Add these 3 equations to give:
$a_1+ b_1 + c_1 = R(a_2 + b_2 + c_2)$

Then $R = \frac {a_1+ b_1+c_1}{a_2~b_2+ c_2}$

Now the ‘tricky’ bit; this is where the multiplication '$-3$' comes in. We note that
$a_1+b_1+c_1=(2x-3y)+(z-y)+(x+3z)=3x-4y+4z$ and
$a_2+b_2+c_2=(3z+y)+(z- x)+(2y-3x)=-4x+3y+4z$

This doesn’t look promising but we know that we are aiming to show that $R=\frac xy$ which is independent of $z$. With some inspection and creative thinking, we spot (see below) that we can get rid of the ‘$z$’s if we let $b_1’ = -3b_1$ and $b_2’ = -3b_2$ and consider an equivalent initial set of equations:

$\frac {a_1}{a_2} = \frac {b_1’}{b_2’} = \frac {c_1}{c_2} = R$

This gives $R = \frac {a_1+ b_1'+c_1}{a_2~b_2'+ c_2}$

We now get
$a_1+ b_1’ + c_1 = 2x-3y+(-3)(z-y)+x +3z = 3x$
$a_2 + b_2’ + c_2 = 3z+y+(-3)(z-x) + 2y-3x = 3y$

By multiplying the $b$-terms by -3 we make the $z$'s cancel-out. And as a (predictable) bonus we are left with only $x$ in the numerator and $y$ in the denominator.

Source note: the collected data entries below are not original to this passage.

/-! ### OPEN, SEND, SLEEP, RECV (sections 5 and 7) -/

theorem test_open_19200 :
    let t := openCmd silentEnv 19200 { State.reset with rxFifo := [] }
    (t.baud, t.byteTime, t.fto, t.status.opened, t.wire) = (19200, 521, 10, true, [.setBaud 19200, .pinRx]) := by
  decide

theorem test_nominal_frame_bits_by_default : nominalFrameBits Config.params = 124 := by decide

theorem test_open_timing_column :
    [2400, 115200, 1000000, 1, 16777215].map (fun b => (byteTimeOf exampleParams b, frameTimeoutOf exampleParams b)) =
      [(4167, 73), (87, 2), (10, 1), (10000000, 173600), (1, 1)] := by decide

/-- `TXBUF = 01 02 .. 08`. -/
def loaded : State := { ready with txBuf := #v[1, 2, 3, 4, 5, 6, 7, 8] }

theorem test_send_enhanced_and_classic :
    (sendCmd silentEnv 0x21 3 2 loaded).wire = sent [0x55, 0x61, 1, 2, 3, 0x98] ∧
    (sendCmd silentEnv 0x3C 8 2 loaded).wire = sent [0x55, 0x3C, 1, 2, 3, 4, 5, 6, 7, 8, 0xDB] := by decide

theorem test_sleep :
    (sleepCmd silentEnv ready).wire =
      sent [0x55, 0x3C, 0x00, 0xFF, 0xFF, 0xFF, 0xFF, 0xFF, 0xFF, 0xFF, 0x00] := by decide

theorem test_recv_complete :
    let t := recvCmd (answering 3 [0, 0, 0, 0x38, 0x35, 0x10, 0, 0x9F, 0xAA, 0xBB]) 0x22 7 2 ready
    (t.rxCount, t.status.rxCkOk, t.time, t.wire, t.rxFifo) = (8, true, 3, polled 0xE2, [0xAA, 0xBB]) ∧
      t.rxBuf.toList.take 8 = [0, 0, 0, 0x38, 0x35, 0x10, 0, 0x9F] := by decide

theorem test_recv_short :
    let t := recvCmd (answering 11 [0, 0, 0, 0x38]) 0x22 7 2 ready
    (t.rxCount, t.status.rxCkOk, t.rxBuf.toList.take 4) = (4, false, [0, 0, 0, 0x38]) := by decide

/-! ### REQCFG and SETHS (section 8) -/

theorem test_reqcfg_last_request_wins :
    let t := reqcfgCmd 80 0 (reqcfgCmd 100 2 State.reset)
    ((reqcfgCmd 100 2 State.reset).cfg, t.cfg, readReg 1 t) = (0x20064, 0x00050, 0x020) := by decide

theorem test_seths : readReg 1 (sethsCmd 1 (reqcfgCmd 100 2 State.reset)) = 0x060 := by decide

/-! ### TICK, one row of section 11 for each state -/

theorem test_nodev_sends_the_id_request :
    let t := tickCmd silentEnv { ready with tLast := 0xFFFFFF00, time := 744 }
    (t.state, t.tLast, t.wire) =
      (.reqId, 744, sent [0x55, 0x3C, 0x01, 0x06, 0xB2, 0x00, 0xFF, 0x7F, 0xFF, 0xFF, 0xC6]) := by decide

theorem test_nodev_waits :
    tickCmd silentEnv { ready with tLast := 0xFFFFFF00, time := 743 } =
      { ready with tLast := 0xFFFFFF00, time := 743 } := by decide

theorem test_reqid_receives :
    let t := tickCmd (answering 5 [0x03, 0x06, 0xF2, 0x11, 0x22, 0x33, 0x44, 0x55, 0x04])
      { ready with state := .reqId, tLast := 1000, time := 1050, cand := 2 }
    (t.state, t.tLast, t.time, t.lastIo, readReg 1 t, t.wire) = (.rspId, 1050, 1055, 9, 0x081, polled 0x7D) := by
  decide

theorem test_rspid_tries_the_next_candidate :
    let t := tickCmd silentEnv { ready with state := .rspId, tLast := 1050, time := 1061, cand := 1 }
    (t.state, t.cand, t.wire) =
      (.reqId, 2, sent [0x55, 0x3C, 0x03, 0x06, 0xB2, 0x01, 0xFF, 0x7F, 0xFF, 0xFF, 0xC3]) := by decide

theorem test_rspid_matches_on_one_byte :
    let t := tickCmd silentEnv { ready with state := .rspId, tLast := 1050, time := 1061, cand := 2, lastIo := 1 }
    (t.state, t.devIdx, readReg 1 t, t.wire) =
      (.reqBt, 2, 0x005, sent [0x55, 0x3C, 0x03, 0xA1, 0, 0, 0, 0, 0, 0, 0x5B]) := by decide

theorem test_reqbt_receives :
    let t := tickCmd (answering 5 [0x03, 0x02, 0xE1, 0x1E, 0xFF, 0xFF, 0xFF, 0xFF, 0xFA])
      (withDevice .reqBt 1055 1105)
    (t.state, t.time, t.lastIo, readReg 1 t) = (.rspBt, 1110, 9, 0x085) := by decide

theorem test_rspbt_keeps_the_byte :
    let t := tickCmd silentEnv { withDevice .rspBt 1105 1110 with
      lastIo := 9, rxBuf := #v[0x03, 0x02, 0xE1, 0x1E, 0xFF, 0xFF, 0xFF, 0xFF, 0xFA] }
    (t.state, t.battType) = (.prep, 0x1E) := by decide

theorem test_rspbt_loses_the_device :
    let t := tickCmd silentEnv (withDevice .rspBt 1105 1116)
    (t.state, t.tLast, t.cand, t.devIdx, readReg 1 t) = (.nodev, 1116, 0, 0, 0x001) := by decide

theorem test_prep_receives_frame2 :
    let t := tickCmd (answering 4 [0x02, 0x99, 0x1E, 0x38, 0x35, 0x82, 0x00, 0xA4]) (withDevice .prep 1110 1111)
    (t.state, t.time, t.lastIo, readReg 1 t, t.wire) = (.rf2, 1115, 8, 0x085, polled 0xB1) := by decide

theorem test_rf2_decodes :
    let t := tickCmd (answering 4 [0xC8, 0xBE, 0xB4, 0xF4, 0x01, 0x00, 0x9B]) { withDevice .rf2 1111 1115 with
      lastIo := 8, rxBuf := #v[0x02, 0x99, 0x1E, 0x38, 0x35, 0x82, 0x00, 0xA4, 0] }
    (t.state, t.snap.vRaw, t.snap.iRaw, t.snap.tRaw, t.lastIo, t.wire) =
      (.rf5, 14389, 2005250, 130, 7, polled 0x32) := by decide

theorem test_rf5_decodes :
    let t := tickCmd (answering 4 [0x84, 0x03, 0x20, 0x03, 0x64, 0x01, 0x7C]) { withDevice .rf5 1115 1119 with
      lastIo := 7, rxBuf := #v[0xC8, 0xBE, 0xB4, 0xF4, 0x01, 0x00, 0x9B, 0, 0] }
    (t.state, t.snap.socRaw, t.snap.sohRaw, t.snap.ocvRaw, t.snap.riRaw, t.wire) =
      (.rf6, 200, 190, 180, 500, polled 0x73) := by decide

theorem test_rf6_decodes :
    let t := tickCmd silentEnv { withDevice .rf6 1119 1123 with
      lastIo := 7, rxBuf := #v[0x84, 0x03, 0x20, 0x03, 0x64, 0x01, 0x7C, 0, 0] }
    (t.state, t.snap.capAvailRaw, t.snap.capDisRaw, t.snap.capNomRaw, readReg 1 t) = (.pause, 800, 900, 100, 0x00D) := by
  decide

theorem test_rf6_loses_the_device_and_keeps_the_snapshot :
    let s := withDevice .rf6 1119 1130
    let t := tickCmd silentEnv { s with snap := { s.snap with vRaw := 12000 } }
    (t.state, t.snap.vRaw, readReg 1 t) = (.nodev, 12000, 0x001) := by decide

theorem test_pause_polls_faster_in_high_speed :
    let s := withDevice .pause 1123 1323
    (tickCmd silentEnv s).state = .pause ∧
      (tickCmd silentEnv { s with status := { s.status with highSpeed := true } }).state = .prep := by decide

theorem test_pause_captures_the_request :
    let s := withDevice .pause 1123 1124
    let t := tickCmd silentEnv { s with cfg := 0x20064, status := { s.status with cfgPending := true } }
    (t.state, t.act, readReg 1 t) = (.prepCfg, 0x20064, 0x005) := by decide

theorem test_prepcfg_retrieves_the_capacity :
    let t := tickCmd silentEnv (withDevice .prepCfg 1124 1125)
    (t.state, t.wire) = (.wc1, sent [0x55, 0x3C, 0x03, 0xA2, 0, 0, 0, 0, 0, 0, 0x5A]) := by decide

theorem test_wc1_writes_the_low_byte_of_the_capacity :
    let t := tickCmd silentEnv { withDevice .wc1 1125 1175 with act := 0x3012C }
    (t.state, t.wire) = (.wc2, sent [0x55, 0x3C, 0x03, 0xA3, 0x00, 0x2C, 0, 0, 0, 0, 0x2D]) := by decide

theorem test_wc2_retrieves_the_battery_type :
    let t := tickCmd silentEnv (withDevice .wc2 1175 1225)
    (t.state, t.wire) = (.wb1, sent [0x55, 0x3C, 0x03, 0xA4, 0, 0, 0, 0, 0, 0, 0x58]) := by decide

theorem test_wb1_writes_the_battery_type :
    let t := tickCmd silentEnv { withDevice .wb1 1225 1275 with act := 0x20064 }
    (t.state, t.wire) = (.wb2, sent [0x55, 0x3C, 0x03, 0xA5, 0x00, 0x1E, 0, 0, 0, 0, 0x39]) := by decide

theorem test_wb2_asks_for_the_battery_type :
    let t := tickCmd silentEnv (withDevice .wb2 1275 1325)
    (t.state, t.wire) = (.reqBt, sent [0x55, 0x3C, 0x03, 0xA1, 0, 0, 0, 0, 0, 0, 0x5B]) := by decide

theorem test_unrecognised_is_not_gated :
    let t := tickCmd silentEnv (withDevice .unrecognised 1275 1275)
    (t.state, t.cand, t.devIdx, readReg 1 t) = (.nodev, 0, 0, 0x001) := by decide

theorem test_skipped_receive_without_a_transport :
    let t := tickCmd silentEnv
      { ready with state := .reqId, tLast := 1000, time := 1050, lastIo := 9, status := Status.reset }
    (t.state, t.tLast, t.time, t.lastIo, t.wire) = (.rspId, 1050, 1050, 0, []) := by decide

/-! ### Battery-type codes and wire symbols (sections 10 and 2) -/

theorem test_battery_type_frames :
    [0, 1, 2, 3].map (fun c => (sendBatteryType silentEnv c (withDevice .wb2 0 0)).wire) =
      [sent [0x55, 0x3C, 0x03, 0xA5, 0x00, 0x0A, 0, 0, 0, 0, 0x4D],
        sent [0x55, 0x3C, 0x03, 0xA5, 0x00, 0x14, 0, 0, 0, 0, 0x43],
        sent [0x55, 0x3C, 0x03, 0xA5, 0x00, 0x1E, 0, 0, 0, 0, 0x39],
        sent [0x55, 0x3C, 0x03, 0xA5, 0x00, 0xFF, 0, 0, 0, 0, 0x57]] := by decide

theorem test_wire_symbols :
    (chWrite (pid exampleParams 0x3D) (chWrite exampleParams.sync ready)).wire = [.byte 0x55, .byte 0x7D] := by decide

/-! ### Physical values and the display name (section 9; section 12) -/

def physical : Snapshot :=
  { Snapshot.reset with
    vRaw := 14389, iRaw := 1990000, tRaw := 0x11, socRaw := 101, sohRaw := 199, ocvRaw := 150, riRaw := 500
    capAvailRaw := 256, capDisRaw := 900, capNomRaw := 249 }

theorem test_physical_values :
    physical.batteryVoltage = 14389 / 1000 ∧ physical.currentMilliAmp = -10000 ∧ physical.temperature = -63 / 2 ∧
    physical.stateOfCharge = 101 / 2 ∧ physical.optimumChargeVoltage = 25 / 2 ∧ physical.internalResistance = 5 ∧
    physical.availableCapacity = 128 / 5 ∧ physical.dischargeableCapacity = 90 ∧ physical.nominalCapacity = 249 := by
  simp [physical, Snapshot.batteryVoltage, Snapshot.currentMilliAmp, Config.curBias, Snapshot.temperature,
    Snapshot.stateOfCharge, Snapshot.optimumChargeVoltage, Snapshot.internalResistance, Snapshot.availableCapacity,
    Snapshot.dischargeableCapacity, Snapshot.nominalCapacity]
  norm_num

theorem test_display_name : displayName silentEnv (withDevice .pause 0 0) = "C" := by decide

/-! ### The port and one step -/

theorem test_host_write_of_txbuf :
    (writeReg 15 0x1FF ready).txBuf = #v[0, 0, 0, 0, 0, 0, 0, 0xFF] ∧ writeReg 16 5 ready = ready ∧
      readReg 15 (writeReg 15 0x1FF ready) = 0xFF := by decide

theorem test_fetched_word_runs_next (s : State) :
    step (s.withFetchWord 32 0x00000017) = exec (.seths 1) { s with inputs := s.inputs } := rfl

$R = \frac {3x}{3y} = \frac xy$.

Sorry if that's rather long-winded.

Thanks a lot Steve! Now I finally understand what's happening here!

 

[PeroK]

I also found this confusing and weird. I'm pretty sure there are no solutions to these equations. That is, there are no values of x,y,and z that make these equations true.

$x=y=1$, $z=-\frac 2 3$

 

[PeroK]

PS only solutions are $x = y, z =-\frac 2 3 x$. For any $x \ne 0$.